Yes, didn't seem that hard having studied science at university. But ... I think the kid was having fun. His class must have practiced exactly this problem pattern in class, but big brother wasn't told how to do it.
@@nickronca1562 Generally the trick with these problems is that after a minute of trying the 4 basic operations, its almost always an exponential. You can pretty quickly verify that the 4 basic operations dont work alone, and once you add in exponentials, there are only a few things to try that make any sense. You cant use the bigger numbers as the exponents, or values are going to blow up, so you start with the small stuff.
In that first rocket, you have only 5 possibilities to try. 6^2, 4^2, 9^2, 2^4, and 2^6. Anything else is going to blow up way too fast and be unusable. Once youve tried those 5 possibilities, there isnt much left to try other than dividing the result by one of the remaining numbers. And that happens to be the solution, once you try 6^2. Then you can test it on the 2nd rocket, and you know you have your answer.
Thats pretty much always the trick to these kinda problems. Once you recognize it, its pretty quick to solve basically any easy problem of this type. More complex problems would still pose an issue, but those ones arent going to be given to a 10 year old, and those types of harder problems usually dont go viral.
The top number shows the number of even numbers in the rest of the rocket... so the answer is c) 13, as the top number is 2 and there are already two even numbers there.
0 sense made
e) is also a possible answer by the following rule: central number=left+2*top-right/4
This seems like a more plausible answer than exponents for 10 year-olds. Also, the answer of 10 is also one of the multiple choices
I got that too, if multiple people can come to this answer and it doesn’t involve exponential, i think its correct
@@charleslivingston2256tbf it doesn’t actually say that the 10 year old was asked the question in school. He could’ve just found it on the internet on his own and asked his brother for help
This was very tricky. You wouldn’t expe exponentiation in these type of problems.

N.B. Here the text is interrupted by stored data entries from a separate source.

-- ==== Sys2Proof/Tests/Slice0.lean ====
section
/-! SUPPORT. Tests: ill-formed commands, worked values of the spec, and for every statement with hypotheses a state and operands
that meet them together. -/

namespace Sys2Proof.Tests

set_option Elab.async false

open Sys2Proof.Machine

/-! ### Small states -/

/-- What is left of a command's outcome when it is a next state. -/
def after (i : Instr) (s : State) : State :=
  match exec i s with
  | .next t => t
  | _ => s

/-- A request telegram from node 9 with tag 5. -/
def request (kind : Byte) (params : List Byte) : Telegram := { dest := 254, src := 9, kind := 4, tag := 5, payload := kind :: params }

/-- The telegram waits alone on its channel. -/
def ask (s : State) (c : Channel) (t : Telegram) : State :=
  match c with
  | .trunk => { s with mgmt := { s.mgmt with trunkRequests := [t] } }
  | .service => { s with mgmt := { s.mgmt with serviceRequests := [t] } }

/-- A configured part after reset: its zones disabled. -/
def ready : State := { State.reset with configured := true }

def setActuator (a : ActIx) (c : ActCfg) (s : State) : State := s.updCfg fun k => { k with acts := k.acts.set a c }
def setPoint (p : PointIx) (c : PointCfg) (s : State) : State := s.updCfg fun k => { k with points := k.points.set p c }
def setZone (z : ZoneIx) (f : ZoneCfg → ZoneCfg) (s : State) : State :=
  s.updCfg fun k => { k with zones := k.zones.set z (f k.zones[z]) }

/-- Zone 0 is enabled, with its covers at rest in OPEN_IDLE. -/
def enabledZone : State :=
  (setZone 0 (fun c => { c with eval := { c.eval with enabled := true } }) ready).updCover 0 fun c => { c with state := .openIdle }

/-- An actuator entry in use in zone 0. -/
def anActuator (kind : ActKind) (max : Int) : ActCfg :=
  { inUse := true, node := 20, channel := 1, kindField := kind.wire, zoneField := 0, min := 0, max := max, deadband := 0, refresh := 0
    overrideHold := 1, protectField := 0 }

/-- A point entry in use in zone 0. -/
def aPoint (kind : PointKind) (min max : Int) : PointCfg :=
  { inUse := true, lineField := 0, node := 57, channel := 2, kindField := kind.wire, zone := .zone 0, min := min, max := max
    staleTimeout := 30, persistence := none, drive := none, notifyField := 0, protectField := 0 }

/-- A contact in use in zone 0, of cover drive 12. -/
def aContact (kind : PointKind) (persistence : Nat) : PointCfg :=
  { aPoint kind 0 1 with persistence := some persistence, drive := some 12 }

/-- Zone 0 enabled, with cover drive 12 and a contact of its closed end. -/
def coverHall : State :=
  setActuator 12 (anActuator .coverDrive 2) (setPoint 40 (aContact .coverClosed 3) enabledZone)

/-- A unit heard without error. -/
def clean (t : Telegram) : List RxByte := t.bytes.map fun b => { value := b, stop := true }

theorem nextIs_iff (s : State) (c : Channel) (t : Telegram) (kind : Byte) (params : List Byte) :
    NextIs s c t kind params ↔
      s.mgmt.next = some (c, t) ∧ t.payload = kind :: params ∧ s.commonCheck (.of c t) = none :=
  ⟨fun h => ⟨h.next, h.payload, h.passes⟩, fun h => ⟨h.1, h.2.1, h.2.2⟩⟩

No need to calculate anything. Each rocket has one odd number. The answer is 13.
Why 13 and not 11?
@@gorilladisco9108 Because it is option C in the list of possible answers. This task is more about attention than about math ;)
Exponentialrechnung mit 10 Jahren... hmmm... nenene
I got this one is 3 seconds. Last time I finished this quick, my wife was very disappointed.

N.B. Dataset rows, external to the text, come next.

-- ==== Sys2Proof/Decode.lean ====
section
/-! DEFINITION. The wire form of the requests (R169, R170, R173): frames, their check code, the request kinds of the message
catalogue and the bodies of each, read and written. opcode_table.json gives no row any bits, so `decodeTableWord` answers
none. -/

namespace Sys2Proof

/-! ### Byte order (R173: little-endian) -/

def le16 (b0 b1 : Byte) : BitVec 16 := b1 ++ b0
def le32 (b0 b1 b2 b3 : Byte) : BitVec 32 := b3 ++ b2 ++ b1 ++ b0
def bytes16 (w : BitVec 16) : List Byte := [w.extractLsb' 0 8, w.extractLsb' 8 8]
def bytes32 (w : BitVec 32) : List Byte :=
  [w.extractLsb' 0 8, w.extractLsb' 8 8, w.extractLsb' 16 8, w.extractLsb' 24 8]

/-! ### CRC-16 (R173: x^16 + x^12 + x^5 + 1, initial 0xFFFF, most significant bit first, no final inversion) -/

def crcBit (c : BitVec 16) : BitVec 16 := if c.msb then (c <<< 1) ^^^ 0x1021#16 else c <<< 1

def crcByte (c : BitVec 16) (b : Byte) : BitVec 16 :=
  crcBit (crcBit (crcBit (crcBit (crcBit (crcBit (crcBit (crcBit (c ^^^ (b ++ 0#8 : BitVec 16)))))))))

def crc16 (bytes : List Byte) : BitVec 16 := bytes.foldl crcByte 0xFFFF#16

/-- LEN, KIND, TAG and body of a frame: what the CRC covers (R173). -/
def Frame.covered (f : Frame) : List Byte := BitVec.ofNat 8 f.body.length :: f.kind :: f.tag :: f.body

/-- The whole frame on the line (R173). -/
def Frame.bytes (f : Frame) : List Byte := 0xA5#8 :: (f.covered ++ bytes16 (crc16 f.covered))

/-! ### Request kinds (section 11.5) -/

inductive Kind where
  | getStatus
  | getSense
  | getPsu
  | getBbu
  | getReserve
  | getTargets
  | getRanges
  | getSlots
  | getQueue
  | getZones
  | getCauses
  | getTransferRecord
  | getTest
  | getProfileInfo
  | setLimit
  | setBudget
  | setChargeParams
  | setTargets
  | setRanges
  | setHoldup
  | setRecharge
  | setSlot
  | setSequence
  | setZone
  | setLine
  | setMasks
  | armTargets
  | powerUp
  | powerDown
  | releaseSlot
  | clearZone
  | clearLatch
  | clearCause
  | holdAll
  | releaseAll
  | setCharge
  | startTest
  | abortTest
  | clearTransferRecord
  | storeProfile
  | lockProfile
  deriving DecidableEq, Repr

def Kind.code : Kind → Byte
  | .getStatus => 0x10#8
  | .getSense => 0x11#8
  | .getPsu => 0x12#8
  | .getBbu => 0x13#8
  | .getReserve => 0x14#8
  | .getTargets => 0x15#8
  | .getRanges => 0x16#8
  | .getSlots => 0x17#8
  | .getQueue => 0x18#8
  | .getZones => 0x19#8
  | .getCauses => 0x1A#8
  | .getTransferRecord => 0x1B#8
  | .getTest => 0x1C#8
  | .getProfileInfo => 0x1D#8
  | .setLimit => 0x30#8
  | .setBudget => 0x31#8
  | .setChargeParams => 0x32#8
  | .setTargets => 0x33#8
  | .setRanges => 0x34#8
  | .setHoldup => 0x35#8
  | .setRecharge => 0x36#8
  | .setSlot => 0x37#8
  | .setSequence => 0x38#8
  | .setZone => 0x39#8
  | .setLine => 0x3A#8
  | .setMasks => 0x3B#8
  | .armTargets => 0x50#8
  | .powerUp => 0x51#8
  | .powerDown => 0x52#8
  | .releaseSlot => 0x53#8
  | .clearZone => 0x54#8
  | .clearLatch => 0x55#8
  | .clearCause => 0x56#8
  | .holdAll => 0x57#8
  | .releaseAll => 0x58#8
  | .setCharge => 0x59#8
  | .startTest => 0x5A#8
  | .abortTest => 0x5B#8
  | .clearTransferRecord => 0x5C#8
  | .storeProfile => 0x5D#8
  | .lockProfile => 0x5E#8

def requestKinds : List Kind :=
  [.getStatus, .getSense, .getPsu, .getBbu, .getReserve, .getTargets, .getRanges, .getSlots, .getQueue,
   .getZones, .getCauses, .getTransferRecord, .getTest, .getProfileInfo, .setLimit, .setBudget,
   .setChargeParams, .setTargets, .setRanges, .setHoldup, .setRecharge, .setSlot, .setSequence, .setZone,
   .setLine, .setMasks, .armTargets, .powerUp, .powerDown, .releaseSlot, .clearZone, .clearLatch, .clearCause,
   .holdAll, .releaseAll, .setCharge, .startTest, .abortTest, .clearTransferRecord, .storeProfile, .lockProfile]

def Kind.ofByte (b : Byte) : Option Kind := requestKinds.find? fun k => k.code == b

/-! ### Bodies and their parts, each field at the width of R170 -/

def TargetW.bytes (e : TargetW) : List Byte := bytes32 e.threshold ++ [e.direction, e.action, e.minClass, e.urgency]
def RangeW.bytes (e : RangeW) : List Byte := bytes16 e.low ++ bytes16 e.high ++ [e.gate]
def DerateW.bytes (e : DerateW) : List Byte := e.t :: bytes16 e.f
def MaskW.bytes (e : MaskW) : List Byte := [e.cause, e.mask, e.alertEnable]

/-- Repeated target entries; none for a part entry (R170). -/
def decodeTargets : List Byte → Option (List TargetW)
  | [] => some []
  | t0 :: t1 :: t2 :: t3 :: d :: a :: c :: u :: rest =>
    (decodeTargets rest).map (⟨le32 t0 t1 t2 t3, d, a, c, u⟩ :: ·)
  | _ => none

/-- Repeated mask entries; none for a part entry (R170). -/
def decodeMasks : List Byte → Option (List MaskW)
  | [] => some []
  | c :: m :: a :: rest => (decodeMasks rest).map (⟨c, m, a⟩ :: ·)
  | _ => none

/-- SET_LIMIT after the point: span and offset of 4 bytes, the limits of 2 (R170; DEDUCED, log 32). -/
def LimitW.bytes (w : LimitW) : List Byte :=
  bytes32 w.span ++ bytes32 w.offset ++ [w.mode, w.direction] ++ bytes16 w.high ++ bytes16 w.low

/-- `LimitW.bytes` read back: 14 bytes, the limits at the width of log 32. -/
def LimitW.ofBytes : List Byte → Option LimitW
  | b0 :: b1 :: b2 :: b3 :: b4 :: b5 :: b6 :: b7 :: b8 :: b9 :: b10 :: b11 :: b12 :: b13 :: [] =>
    some ⟨le32 b0 b1 b2 b3, le32 b4 b5 b6 b7, b8, b9, le16 b10 b11, le16 b12 b13⟩
  | _ => none

def ChargeW.bytes (w : ChargeW) : List Byte :=
  bytes32 w.qFull ++ bytes32 w.qFloor ++ bytes16 w.eta ++ bytes16 w.vFloat ++ bytes16 w.iTaper ++
    bytes16 w.taperTime ++ [w.anchor] ++ bytes32 w.margin ++ bytes16 w.vCutoff ++ bytes16 w.detect ++
    [w.tCrit] ++ bytes32 w.dRated ++ bytes16 w.testCurrent ++ bytes16 w.testLimit ++ bytes16 w.testReserve

def ChargeW.ofBytes : List Byte → Option ChargeW
  | b0 :: b1 :: b2 :: b3 :: b4 :: b5 :: b6 :: b7 :: b8 :: b9 :: b10 :: b11 :: b12 :: b13 :: b14 :: b15 :: b16 ::
      b17 :: b18 :: b19 :: b20 :: b21 :: b22 :: b23 :: b24 :: b25 :: b26 :: b27 :: b28 :: b29 :: b30 :: b31 ::
      b32 :: b33 :: b34 :: b35 :: [] =>
    some ⟨le32 b0 b1 b2 b3, le32 b4 b5 b6 b7, le16 b8 b9, le16 b10 b11, le16 b12 b13, le16 b14 b15, b16,
      le32 b17 b18 b19 b20, le16 b21 b22, le16 b23 b24, b25, le32 b26 b27 b28 b29, le16 b30 b31, le16 b32 b33,
      le16 b34 b35⟩
  | _ => none

def HoldupW.bytes (w : HoldupW) : List Byte :=
  [w.nAcMin] ++ bytes16 w.vBridge ++ bytes16 w.vReturn ++ bytes16 w.vCollapse ++ bytes16 w.collapseTime ++
    bytes16 w.tSettle ++ bytes16 w.tMax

I can't believe it! I actually figured one of these out on my own. I now only feel *mostly* inadequate when watching this channel. 🙂
The number in the nose cone tells you how many even numbers there are in the rest of the rocket. By this reasoning the correct answer is 13, the only odd option presented.
That was my first instinct, as well... but he wanted a "formula", so I kept looking.

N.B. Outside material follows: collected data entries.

-- ==== Sys2Proof/Machine/HoldupOps.lean ====
section
/-! DEFINITION. The holdup controller (chapter 4): its transitions with the requests they hand out, the transfer record, the
start decision, and what a sample set, an input change, a reserve publication and its timers do to it. -/

namespace Sys2Proof.Machine

/-! ### Transfer record (R75 to R77) -/

/-- BUS_V for a new record: 65,535 when stale or none (R75). -/
def State.recordBusV (s : State) : Nat := if s.sense.pub[busVPoint].stale then 65535 else s.busV

/-- R75: the record is offered the event that has just been counted. -/
def offerRecord (trigger : Trigger) (s : State) : State :=
  let t := s.holdup.record
  let new : Transfer :=
    if t.valid then { t with since := min 255 (t.since + 1) }
    else if t.isOpen then t
    else
      { Transfer.empty with
        isOpen := true
        seqNo := s.holdup.events
        start := s.seconds
        trigger := some trigger
        rStart := s.holdup.lastR
        tEstStart := s.holdup.lastTEst
        minBusV := s.recordBusV }
  s.setHoldup { s.holdup with record := new }

/-- R77. -/
def Transfer.close (t : Transfer) (why : EndReason) (r : Nat) : Transfer :=
  if t.isOpen then { t with isOpen := false, valid := true, rEnd := r, endReason := some why } else t

def closeRecord (why : EndReason) (s : State) : State :=
  s.setHoldup { s.holdup with record := s.holdup.record.close why s.holdup.lastR }

/-- R76: one sample set of an open record. -/
def followRecord (s : State) : State :=
  let t := s.holdup.record
  if t.isOpen then
    s.setHoldup
      { s.holdup with
        record :=
          { t with
            duration := min 4294967295 (t.duration + 1)
            minBusV := if s.sense.pub[busVPoint].stale then t.minBusV else min t.minBusV s.busV } }
  else s

/-! ### Changes of state (R74) -/

/-- The condition of cause 130. -/
def HoldupState.alarming : HoldupState → Bool
  | .bridging | .returning | .blackout => true
  | .starting | .online => false

/-- Snapshot code of cause 130 that names no state (R172). -/
def codeLimit : Byte := 1

/-- A change of holdup state: the readers' copies, the condition and cause 130 (R74), raised before what the requests of the
transition raise (DESIGN CHOICE, log 59). -/
def moveHoldup (st : HoldupState) (s : State) : State :=
  let s := s.setHoldup { s.holdup with state := st }
  let s := s.setSeq { s.seq with lastHoldup := st }
  let s := s.setRecharge { s.recharge with lastHoldup := st }
  raise causeHoldup s.busV (stateCode st.code) (reportCondition causeHoldup st.alarming s)

/-- R71: entry to BLACKOUT with its requests. -/
def enterBlackout (s : State) : State :=
  let s := s.setHoldup { s.holdup with settle := none, bridging := none, collapse := none, eventOpen := false }
  let s := moveHoldup .blackout (closeRecord .blackout s)
  seqEvent (disarmTable (depleteAll (shedAll s)))

/-- R70: an entry to BRIDGING judges the number of counted BBUs last taken. -/
def judgeCounted (s : State) : State := if s.holdup.lastCounted = 0 then enterBlackout s else s

/-- R62, R63, R68: the transition into BRIDGING that opens an event. -/
def openEvent (trigger : Trigger) (s : State) : State :=
  let tMax := s.settings.holdup.tMax
  let s := s.setHoldup
    { s.holdup with
      events := min 65535 (s.holdup.events + 1)
      eventOpen := true
      settle := none
      collapse := none
      bridging := if 0 < tMax then some (tMax * 1000) else none }
  let s := moveHoldup .bridging (offerRecord trigger s)
  judgeCounted (seqEvent (leaveDeficit (regulatorOff (abortTestForAc (armOnBridge s)))))

/-- R64, R72. -/
def enterReturn (s : State) : State :=
  let s := s.setHoldup { s.holdup with settle := some (s.settings.holdup.tSettle * 100), collapse := none }
  seqEvent (moveHoldup .returning s)

/-- R67, R72: RETURN back to BRIDGING; an open record counts the flicker. -/
def flicker (s : State) : State :=
  let t := s.holdup.record
  let s := s.setHoldup
    { s.holdup with
      settle := none
      record := if t.isOpen then { t with flickers := min 255 (t.flickers + 1) } else t }
  judgeCounted (seqEvent (moveHoldup .bridging s))

/-! ### ONLINE (R65, R66, R108, R121) -/

/-- R121: what an ONLINE entry withdraws. -/
def Slot.withdrawable (x : Slot) : Bool :=
  (x.state == .notice || x.state == .held) && (x.reason == .reserve || x.reason == .limit)

/-- R121 at the ONLINE entry: the slots are withdrawn in ascending slot order, each with its recompute (DESIGN CHOICE, log 58). -/
def withdrawSheds (s : State) : State :=
  slotIds.foldl (fun s n => if s.seq.slots[n].withdrawable then withdrawSlot n s else s) s

/-- R108: the slots that the first ONLINE entry after a reset queues. -/
def State.autoStarts (s : State) (n : SlotId) : Bool :=
  let x := s.seq.slots[n]
  let set := s.settings.slots[n]
  s.settings.sequence.autoStart && !s.seq.onlineSeen && x.state == .off && set.enabled &&
    (match s.lastReset with
      | .powerOn => true
      | .pin => x.adoptedOff && set.autoRestore)

/-- R108: auto-start and restoration are one queue change. -/
def queueAtOnline (s : State) : State :=
  let auto := slotIds.filter s.autoStarts
  let s := auto.foldl (fun s n => enterQueue n s) s
  let s := slotIds.foldl (fun s n => restoreSlot n s) s
  s.setSeq { s.seq with onlineSeen := true }

/-- R49, R66. -/
def disarmOnBridge (s : State) : State :=
  if s.settings.targets.mode = .onBridge then disarmTable s else s

/-- R65, R66: entry to ONLINE. -/
def enterOnline (s : State) : State :=
  let s := s.setHoldup { s.holdup with settle := none, bridging := none, collapse := none, eventOpen := false }
  let s := moveHoldup .online (closeRecord .acReturn s)
  let s := withdrawSheds (refillDepleted (disarmOnBridge s))
  recompute (startRegulator (seqEvent (queueAtOnline s)))

/-! ### AC (R60) -/

/-- R62. -/
def State.triggerOf (s : State) (count : Nat) : Trigger :=
  if count < s.settings.holdup.nAcMin then .acCount else .busSag

/-- R60: the AC count and the last evaluation. -/
def evaluateAc (s : State) : State :=
  s.setHoldup
    { s.holdup with
      acCount := s.acPinCount
      acEval := acEvaluation s.settings.holdup s.acPinCount s.busV }

/-- The transition the last evaluation causes, by state (R62, R64, R67, R72). -/
def judgeAc (s : State) : State :=
  match s.holdup.state, s.holdup.acEval with
  | .online, .failed => openEvent (s.triggerOf s.holdup.acCount) s
  | .bridging, .good => enterReturn s
  | .returning, .failed => flicker s
  | .blackout, .good => enterReturn s
  | _, _ => s

/-- R69: the collapse timer on a sample set that finds BRIDGING and leaves it BRIDGING. -/
def judgeCollapse (s : State) : State :=
  let x := s.holdup
  if s.busV < s.settings.holdup.vCollapse then
    match x.collapse with
    | some _ => s
    | none => s.setHoldup { x with collapse := some (s.settings.holdup.collapseTime * 10) }
  else s.setHoldup { x with collapse := none }

/-- R73: the first sample set after a reset, noted for the start decision with what that set's settings make of it (R61). -/
def noteFirstSet (s : State) : State :=
  match s.holdup.first with
  | some _ => s
  | none =>
    let held := decide (s.settings.holdup.vCollapse ≤ s.busV)
    s.setHoldup { s.holdup with first := some ⟨s.holdup.acEval, s.triggerOf s.holdup.acCount, held⟩ }

/-- The controller on a sample set (R60, R69, R73, R76). -/
def sampleHoldup (s : State) : State :=
  let found := s.holdup.state
  let s := evaluateAc (followRecord s)
  if found = .starting then noteFirstSet s
  else
    let s := judgeAc s
    if found = .bridging ∧ s.holdup.state = .bridging then judgeCollapse s else s

/-- The controller on a change of a PRESENT or AC_OK input (R60); in STARTING it is recorded at the pins alone. -/
def inputHoldup (s : State) : State := if s.holdup.state = .starting then s else judgeAc (evaluateAc s)

/-! ### Reserve publication (R70, R73) -/

/-- R73: the decision on the first sample set. -/
def startDecision (f : FirstSet) (s : State) : State :=
  if f.acEval = .good then enterOnline s
  else if 0 < s.holdup.lastCounted ∧ f.busHeld = true then openEvent f.trigger s
  else enterBlackout s

/-- The controller on a reserve publication. -/
def reserveHoldup (p : ReservePub) (s : State) : State :=
  let s := s.setHoldup { s.holdup with lastR := p.r, lastTEst := p.tEst, lastCounted := p.counted }
  match s.holdup.state with
  | .starting =>
    match s.holdup.first with
    | some f => if p.afterSet then startDecision f s else s
    | none => s
  | .bridging => judgeCounted s
  | _ => s

end Sys2Proof.Machine
end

But that’s not an equation using the numbers in the diagram
my answer was 13 too. but w/o the special nose meaning.
first two rockets both have 3 even and one odd number. so let's make the 3rd the same. and 13 is the only solution of the offered ones to achieve this.
I did not find the squaring solution. but I doubt it's the intended answer, as squaring is to advanced for 10 years old, I think.
and regarding 'it has to be an equation' ... it's unclear if that was part of the original question, actually.
Sometimes one finds a problem hard to solve, other times easy. For this one I found it easy, as it took me less than two minutes to crack the solution.
Rocket puzzles need to be solved in stages.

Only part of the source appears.